**Work instructions:**
Among the entries beneath this sentence, how many lines include the word "bits"? Only the number is wanted.

**Information shown:**
-- ==== Sys2Proof/Config.lean ====
section
/-! DEFINITION. What a session fixes at construction: the parameters of 00_scope.md R8. Nothing here is
readable or writable by any command (10_state.md R26). The spec leaves no value free, so no constant here
is opaque. -/

namespace Sys2Proof

/-- `NREG`: the Register File has "8 slots" (R8, R21). -/
abbrev Config.numRegs : Nat := 8

/-- `2^AW`, the number of addresses a port can carry, and the greatest store size the spec allows (R8). -/
abbrev Config.addressSpace : Nat := 16777216

/-- What an unlisted address of the Backing Store reads as: "every cell initialized to the zero Word"
(R33). -/
abbrev Config.resetWord : Word := 0

/-- The parameters of a session (R8, R200): the Word's width `W`, the store size `N` and the cache capacity `C`,
"fixed at construction". Held in State so that a claim over all states is a claim over all of them. DESIGN CHOICE,
log 1. -/
structure Params where
  /-- `W`, the width of a Word in bits. -/
  wordWidth : Nat
  /-- `N`, the number of Words in the Backing Store. -/
  storeSize : Nat
  /-- `C`, the cache capacity in entries. -/
  capacity : Nat
deriving DecidableEq, Repr

/-- The spec's defaults `W = 32`, `N = 1024`, `C = 16` (R8). -/
def Params.default : Params := { wordWidth := 32, storeSize := 1024, capacity := 16 }

/-- A number is a Word of the session: it fits `W` bits (R8, R9). -/
abbrev Params.isWord (p : Params) (v : Nat) : Prop := v < 2 ^ p.wordWidth

/-- The Word on the data lines `[W-1:0]` (R81, R54): a number is cut to its low `W` bits (log 17). -/
def Params.toWord (p : Params) (v : Nat) : Word := v % 2 ^ p.wordWidth

/-- `RW = max(1, ceil(log2 C))`, the width of a rank register (R8, R130). -/
def Params.rankWidth (p : Params) : Nat :=
  max 1 (if p.capacity ≤ 1 then 0 else Nat.log2 (p.capacity - 1) + 1)

/-- `ceil(log2(C+1))`, the width of the valid-slot counter (R28). -/
def Params.countWidth (p : Params) : Nat :=
  if p.capacity = 0 then 0 else Nat.log2 p.capacity + 1

end Sys2Proof
end

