-- ==== Sys2Proof/Machine/CacheCommands.lean ====
section
/-! DEFINITION. The meanings of the two cache commands (40_cache_commands.md). -/

namespace Sys2Proof.Machine

/-- `CACHE.READ addr` answers the Word read (R102). -/
def execCacheRead (addr : Addr) (s : State) : Host.Outcome State Fault Refusal :=
  respond (andThen (cacheRead addr s) fun v s1 => (.ok (some v), s1))

/-- `CACHE.WRITE addr, v` answers nothing but its error (R105). The request carries the Word on `W` lines (R81;
log 17). -/
def execCacheWrite (addr : Addr) (v : Word) (s : State) : Host.Outcome State Fault Refusal :=
  respond (andThen (cacheWrite addr (s.params.toWord v) s) fun _ s1 => (.ok none, s1))

end Sys2Proof.Machine
end

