/-! ### Hypotheses of the statements, met together -/

theorem witness_sample_invariant : sample.Inv ∧ sample.Coherent := by decide
theorem witness_single_invariant : single.Inv ∧ single.Coherent := by decide
theorem witness_ResetClearsStoreCacheAndRegisters :
    Slot.reset ∈ (State.resetWith { wordWidth := 32, storeSize := 4, capacity := 1 }).cache.slots ∧
      7 < 8 := by decide
theorem witness_ResetEstablishesInvariant :
    Params.legal { wordWidth := 1, storeSize := 16777216, capacity := 1 } ∧
      ¬ Params.legal { wordWidth := 0, storeSize := 1, capacity := 1 } ∧
      ¬ Params.legal { wordWidth := 32, storeSize := 0, capacity := 1 } ∧
      ¬ Params.legal { wordWidth := 32, storeSize := 16777217, capacity := 1 } ∧
      ¬ Params.legal { wordWidth := 32, storeSize := 1, capacity := 0 } := by decide
theorem witness_StepRunsSuppliedAction :
    sample.params.legal ∧ sample.driver = [] ∧
      (supplied (.command (.i32 0x4FFFFFFF)) sample).driver = [.command (.i32 0x4FFFFFFF)] ∧
      decode sample.params.wordWidth (.i32 0x4FFFFFFF) = .instr .nop ∧
      decode sample.params.wordWidth (.i32 0x50000000) = .unknown 5 ∧
      (supplied (.readReg 7) sample).driver = [.readReg 7] ∧
      (supplied (.readMem 8) sample).driver = [.readMem 8] ∧
      (supplied (.writeMem 7 1) sample).driver = [.writeMem 7 1] := by decide
theorem witness_FetchWordRunsNext :
    sample.params.legal ∧ sample.params.wordWidth = 32 ∧ tableInstr 32 32 0x4FFFFFFF = some .nop ∧
      decodeTableWord 32 0x4FFFFFFF = some .nop ∧
      decodeTableWord 64 0x1FFFFFFFFFFFFFF = some (.cacheWrite 16777215 4294967295) := by decide
theorem witness_EveryStepCompletes : single.params.legal := by decide
theorem witness_IllegalParametersAreRefused :
    (State.resetWith { wordWidth := 0, storeSize := 1, capacity := 1 }).params.wordWidth = 0 ∧
      (State.resetWith { wordWidth := 32, storeSize := 0, capacity := 1 }).params.storeSize = 0 ∧
      16777216 < (State.resetWith { wordWidth := 32, storeSize := 16777217, capacity := 1 }).params.storeSize ∧
      (State.resetWith { wordWidth := 32, storeSize := 1, capacity := 0 }).params.capacity = 0 := by decide
theorem witness_HostReadRegisterHasNoSideEffect : 7 < 8 ∧ 8 ≤ 8 := by decide
theorem witness_HostReadMemoryBypassesCache :
    7 < sample.params.storeSize ∧ sample.params.storeSize ≤ 8 ∧ (7 : Addr).toNat = 7 ∧
      sample.params.isWord 4294967295 := by decide
theorem witness_HostWriteMemoryBypassesCache :
    sample.params.isWord 4294967295 ∧ 7 < sample.params.storeSize ∧ sample.params.storeSize ≤ 8 := by decide
theorem witness_EveryRequestIsLegal :
    (0x0FFFFFFFFFFFFFF : BitVec (1 + 24 + 32)).toNat < 2 ^ (24 + 32) ∧
      2 ^ (24 + 32) ≤ (0x100000000000000 : BitVec (1 + 24 + 32)).toNat := by decide
theorem witness_OpcodeMapByMatchAndMask :
    (0x4FFFFFFF : BitVec 32) &&& 0xF0000000 = 0x40000000 ∧ 0x50000000 ≤ (0x50000000 : BitVec 32).toNat := by
  decide
theorem witness_DecodeEncodeAgree :
    opField 0x00FFFFFF = 0 ∧ opField 0x1FFFFFFF = 1 ∧ opField 0x2FFFFFFF = 2 ∧ opField 0x3FFFFFFF = 3 ∧
      opField 0x4FFFFFFF = 4 ∧ 5 ≤ (opField 0x50000000).toNat ∧
      Instr.wellFormed 32 (.cacheWrite 16777215 4294967295) = true ∧ 5 ≤ (5 : Nibble).toNat ∧
      decode 32 (.creq 0x1FFFFFFFFFFFFFF) = .instr (.cacheWrite 16777215 4294967295) ∧
      (0x3FFFFFFF : BitVec 32).toNat < 0x40000000 ∧
      0x40000000 ≤ (0x40000000 : BitVec 32).toNat := by decide
theorem witness_CacheReadHitMissOrRefused :
    sample.Inv ∧ lookupEntry sample.entries 2 = some 1 ∧
      (lookupEntry sample.entries 7 = none ∧ (7 : Addr).toNat < sample.params.storeSize) ∧
      sample.params.storeSize ≤ (8 : Addr).toNat := by decide
theorem witness_CacheWriteThroughAndAllocate :
    sample.Inv ∧ sample.params.isWord 4294967295 ∧ ((2 : Addr).toNat < sample.params.storeSize ∧
      lookupEntry sample.entries 2 = some 1) ∧
      ((7 : Addr).toNat < sample.params.storeSize ∧ lookupEntry sample.entries 7 = none) ∧
      sample.params.storeSize ≤ (8 : Addr).toNat := by decide
theorem witness_WriteThroughCoherence :
    (7 : Addr).toNat < sample.params.storeSize ∧ sample.params.isWord 4294967295 ∧
      ∀ i ∈ [Instr.cacheRead 1, .cacheRead 2, .cacheRead 3, .store 0 3, .cacheWrite 8 1], storesTo i ≠ some 7 := by
  decide
theorem witness_WriteThenReadReturnsWord :
    sample.Inv ∧ (7 : Addr).toNat < sample.params.storeSize ∧ sample.params.isWord 4294967295 := by decide
theorem witness_RepeatedReadsAgree :
    sample.Inv ∧ sample.Coherent ∧ (7 : Addr).toNat < sample.params.storeSize ∧
      ∀ i ∈ [Instr.cacheRead 1, .cacheRead 2, .store 0 3, .load 9 4, .cacheWrite 8 1, .nop],
        storesTo i ≠ some 7 := by decide
theorem witness_CapacityNeverExceeded : single.Inv := by decide
theorem witness_LeastRecentlyUsedIsEvicted :
    sample.Inv ∧ twoAccesses.length = sample.params.capacity ∧ (twoAccesses.map Prod.fst).Nodup ∧
      (∀ p ∈ twoAccesses, p.1.toNat < sample.params.storeSize) ∧ (6 : Addr).toNat < sample.params.storeSize ∧
      (6 : Addr) ∉ twoAccesses.map Prod.fst ∧ twoAccesses.map Prod.fst = 5 :: [7] :=
  ⟨by decide, by decide, by decide, by simp [twoAccesses, sample], by decide, by decide, by decide⟩
theorem witness_LeastRecentlyUsedIsEvicted_single :
    single.Inv ∧ oneAccess.length = single.params.capacity ∧ (oneAccess.map Prod.fst).Nodup ∧
      (∀ p ∈ oneAccess, p.1.toNat < single.params.storeSize) ∧ (0 : Addr).toNat < single.params.storeSize ∧
      (0 : Addr) ∉ oneAccess.map Prod.fst ∧ oneAccess.map Prod.fst = 3 :: [] :=
  ⟨by decide, by decide, by decide, by simp [oneAccess, single, State.resetWith], by decide, by decide,
    by decide⟩
theorem witness_CacheHoldsLastUsedAddresses :
    sample.Inv ∧ ∀ p ∈ twoAccesses ++ twoAccesses, p.1.toNat < sample.params.storeSize :=
  ⟨by decide, by simp [twoAccesses, sample]⟩
theorem witness_SlotLevelSimulatesAbstractCache :
    sample.Inv ∧ single.Inv ∧ sample.params.isWord 4294967295 := by decide
theorem witness_SlotPlacementIsUnobservable :
    sample.Inv ∧ sampleSwapped.Inv ∧ sample.params = sampleSwapped.params ∧ sample.regs = sampleSwapped.regs ∧
      sample.abs = sampleSwapped.abs ∧ sample.cache ≠ sampleSwapped.cache := by decide
theorem witness_VictimIsUnique : sample.Inv ∧ 0 < sample.cache.count := by decide
theorem witness_RanksAndCountFitTheirRegisters :
    sample.Inv ∧ (⟨true, 2, 22, 1⟩ : Slot) ∈ sample.cache.validSlots ∧
      (ran (.cacheRead 0) single).Inv ∧
      (⟨true, 0, 7, 0⟩ : Slot) ∈ (ran (.cacheRead 0) single).cache.validSlots := by
  decide
theorem witness_ValidSlotsStayValid :
    sample.Inv ∧
      step (supplied (.command (encode 32 (.cacheRead 3))) sample) = .next (ran (.cacheRead 3) sample) ∧
      sample.cache.slots[0]? = some ⟨true, 1, 11, 0⟩ := ⟨by decide, rfl, rfl⟩
theorem witness_LoadReadsThroughCache :
    sample.Inv ∧ (7 : Addr).toNat < sample.params.storeSize ∧ (7 : Nibble).toNat < 8 ∧ 8 ≤ (8 : Nibble).toNat ∧
      sample.params.storeSize ≤ (8 : Addr).toNat := by decide
theorem witness_StoreWritesThroughCache :
    sample.Inv ∧ (7 : Nibble).toNat < 8 ∧ (7 : Addr).toNat < sample.params.storeSize ∧
      sample.params.storeSize ≤ (8 : Addr).toNat ∧ 8 ≤ (8 : Nibble).toNat := by decide
theorem witness_AddWritesSumModulo :
    (7 : Nibble).toNat < 8 ∧ (7 : Addr).toNat < 8 ∧ 8 ≤ (8 : Addr).toNat ∧ 8 ≤ (8 : Nibble).toNat := by decide
theorem witness_SubWritesDifferenceModulo :
    sample.Inv ∧ (7 : Nibble).toNat < 8 ∧ (7 : Addr).toNat < 8 ∧ 8 ≤ (8 : Nibble).toNat ∧
      8 ≤ (8 : Addr).toNat := by decide
theorem witness_UnknownOpcodeReportsTag :
    sample.params.legal ∧ 5 ≤ (5 : Nibble).toNat ∧
      (supplied (.command (.i32 (encodeI32 5 1 2))) sample).driver = .command (.i32 (encodeI32 5 1 2)) :: [] := by
  decide
theorem witness_SubUndoesAdd :
    sample.Inv ∧ (7 : Nibble).toNat < 8 ∧ (0 : Addr).toNat < 8 ∧ (7 : Nibble).toNat ≠ (0 : Addr).toNat ∧
      (7 : Nibble).toNat = (7 : Addr).toNat := by decide
theorem witness_ErrorsFollowTheTable : sample.Inv ∧ expectedError sample.params (.load 9 8) ≠ none := by decide
theorem witness_OnlyFailingLoadLeavesPartialState :
    sample.Inv ∧ exec (.load 8 3) sample = .next (ran (.load 8 3) sample) ∧
      (ran (.load 8 3) sample).reply = some (.err (.outOfRange .reg 8)) ∧
      (3 : Addr).toNat < sample.params.storeSize ∧ 8 ≤ (8 : Nibble).toNat ∧
      exec (.load 8 8) sample = .next (ran (.load 8 8) sample) ∧
      (ran (.load 8 8) sample).reply = some (.err (.outOfRange .addr 8)) ∧
      sample.params.storeSize ≤ (8 : Addr).toNat :=
  ⟨by decide, rfl, by decide, by decide, by decide, rfl, by decide, by decide⟩
theorem witness_InstructionResponseIsExact :
    sample.Inv ∧ exec (.add 0 16777215) sample = .next (ran (.add 0 16777215) sample) ∧
      (ran (.add 0 16777215) sample).reply = some (.err (.outOfRange .reg 16777215)) ∧
      exec (.load 0 7) sample = .next (ran (.load 0 7) sample) ∧
      (ran (.load 0 7) sample).reply = some (.ok none) :=
  ⟨by decide, rfl, by decide, rfl, by decide⟩
theorem witness_CacheResponseLayout :
    sample.Inv ∧ sample.params.isWord 4294967295 ∧ (7 : Addr).toNat < sample.params.storeSize ∧
      ¬ (8 : Addr).toNat < sample.params.storeSize := by
  decide
theorem witness_EarlierAnswersAreNotRead :
    (supplied (.readReg 0) sample).params.legal ∧ (supplied (.readReg 0) sample).driver ≠ [] := by decide
theorem witness_OnlyLoadAddSubWriteRegisters :
    7 < 8 ∧ exec (.load 0 3) sample = .next (ran (.load 0 3) sample) ∧ writesReg (.load 0 3) ≠ some 7 :=
  ⟨by decide, rfl, by decide⟩
theorem witness_OnlyWritesChangeTheStore :
    exec (.store 0 3) sample = .next (ran (.store 0 3) sample) ∧
      (∀ addr, storesTo (.store 0 3) = some addr → addr.toNat ≠ 7) ∧ storesTo (.store 0 3) = some 3 ∧
      step (supplied (.command (encode 32 (.store 0 3))) sample) = .next (ran (.store 0 3) sample) ∧
      (ran (.store 0 3) sample).mem.read 3 ≠ (supplied (.command (encode 32 (.store 0 3))) sample).mem.read 3 :=
  ⟨rfl, by simp [storesTo], rfl, rfl, by decide⟩
theorem witness_MemoryPortAccessCounts :
    sample.Inv ∧ exec (.load 0 7) sample = .next (ran (.load 0 7) sample) := ⟨by decide, rfl⟩
theorem witness_StepKeepsInvariant :
    (supplied (.command (encode 32 (.cacheWrite 7 5))) sample).Inv ∧
      step (supplied (.command (encode 32 (.cacheWrite 7 5))) sample) = .next (ran (.cacheWrite 7 5) sample) :=
  ⟨by decide, rfl⟩
theorem witness_StepKeepsCoherence :
    (supplied (.writeMem 3 5) sample).Inv ∧ (supplied (.writeMem 3 5) sample).Coherent ∧
      (supplied (.writeMem 3 5) sample).HostObeys ∧
      step (supplied (.writeMem 3 5) sample) =
        .next (after sample (step (supplied (.writeMem 3 5) sample))) := by
  refine ⟨by decide, by decide, ?_, rfl⟩
  intro addr v h
  obtain ⟨rfl, rfl⟩ : 3 = addr ∧ (5 : Word) = v := by simpa [supplied] using h
  decide
theorem witness_HostWriteBehindCacheIsStale :
    (supplied (.writeMem (2 : Addr).toNat 9) sample).Inv ∧
      (supplied (.writeMem (2 : Addr).toNat 9) sample).params.isWord 9 ∧
      (⟨2, 22⟩ : Entry) ∈ (supplied (.writeMem (2 : Addr).toNat 9) sample).entries ∧ (9 : Word) ≠ 22 ∧
      (supplied (.writeMem (2 : Addr).toNat 9) sample).driver = .writeMem (2 : Addr).toNat 9 :: [] ∧
      ∀ i ∈ [Instr.cacheRead 2, .cacheRead 5, .cacheRead 6, .store 0 7], storesTo i ≠ some 2 := by decide
theorem witness_CacheIsTransparentInValues : sample.Inv ∧ sample.Coherent := by decide

end Sys2Proof.Tests
end

section
/-! PROOFS. The formats of 30_encoding.md: the fields of an I32 word and of a request as numbers, that building and
taking apart undo each other, and the decoder and encoder by cases on the field that tells the commands apart. -/

namespace Sys2Proof.Encoding

open Sys2Proof.Laws Sys2Proof.Machine

/-- Concatenation puts the left number above the right one. -/
theorem toNat_append_eq {m n : Nat} (x : BitVec m) (y : BitVec n) :
    (x ++ y).toNat = x.toNat * 2 ^ n + y.toNat := by
  rw [BitVec.toNat_append, ← Nat.shiftLeft_add_eq_or_of_lt y.isLt, Nat.shiftLeft_eq]

/-! ### The fields of an instruction word (R84) -/

theorem encodeI32_toNat (op a : Nibble) (b : Addr) :
    (encodeI32 op a b).toNat = op.toNat * 2 ^ 28 + a.toNat * 2 ^ 24 + b.toNat := by
  simp only [encodeI32, toNat_append_eq]
  omega

theorem opField_toNat (w : BitVec 32) : (opField w).toNat = w.toNat / 2 ^ 28 := by
  simp only [opField, BitVec.extractLsb'_toNat, Nat.shiftRight_eq_div_pow]
  omega

theorem aField_toNat (w : BitVec 32) : (aField w).toNat = w.toNat / 2 ^ 24 % 2 ^ 4 := by
  simp only [aField, BitVec.extractLsb'_toNat, Nat.shiftRight_eq_div_pow]

theorem bField_toNat (w : BitVec 32) : (bField w).toNat = w.toNat % 2 ^ 24 := by
  simp only [bField, BitVec.extractLsb'_toNat, Nat.shiftRight_zero]

@[simp] theorem aField_encodeI32 (op a : Nibble) (b : Addr) : aField (encodeI32 op a b) = a := by
  apply BitVec.eq_of_toNat_eq
  rw [aField_toNat, encodeI32_toNat]
  omega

**Written answer:**
3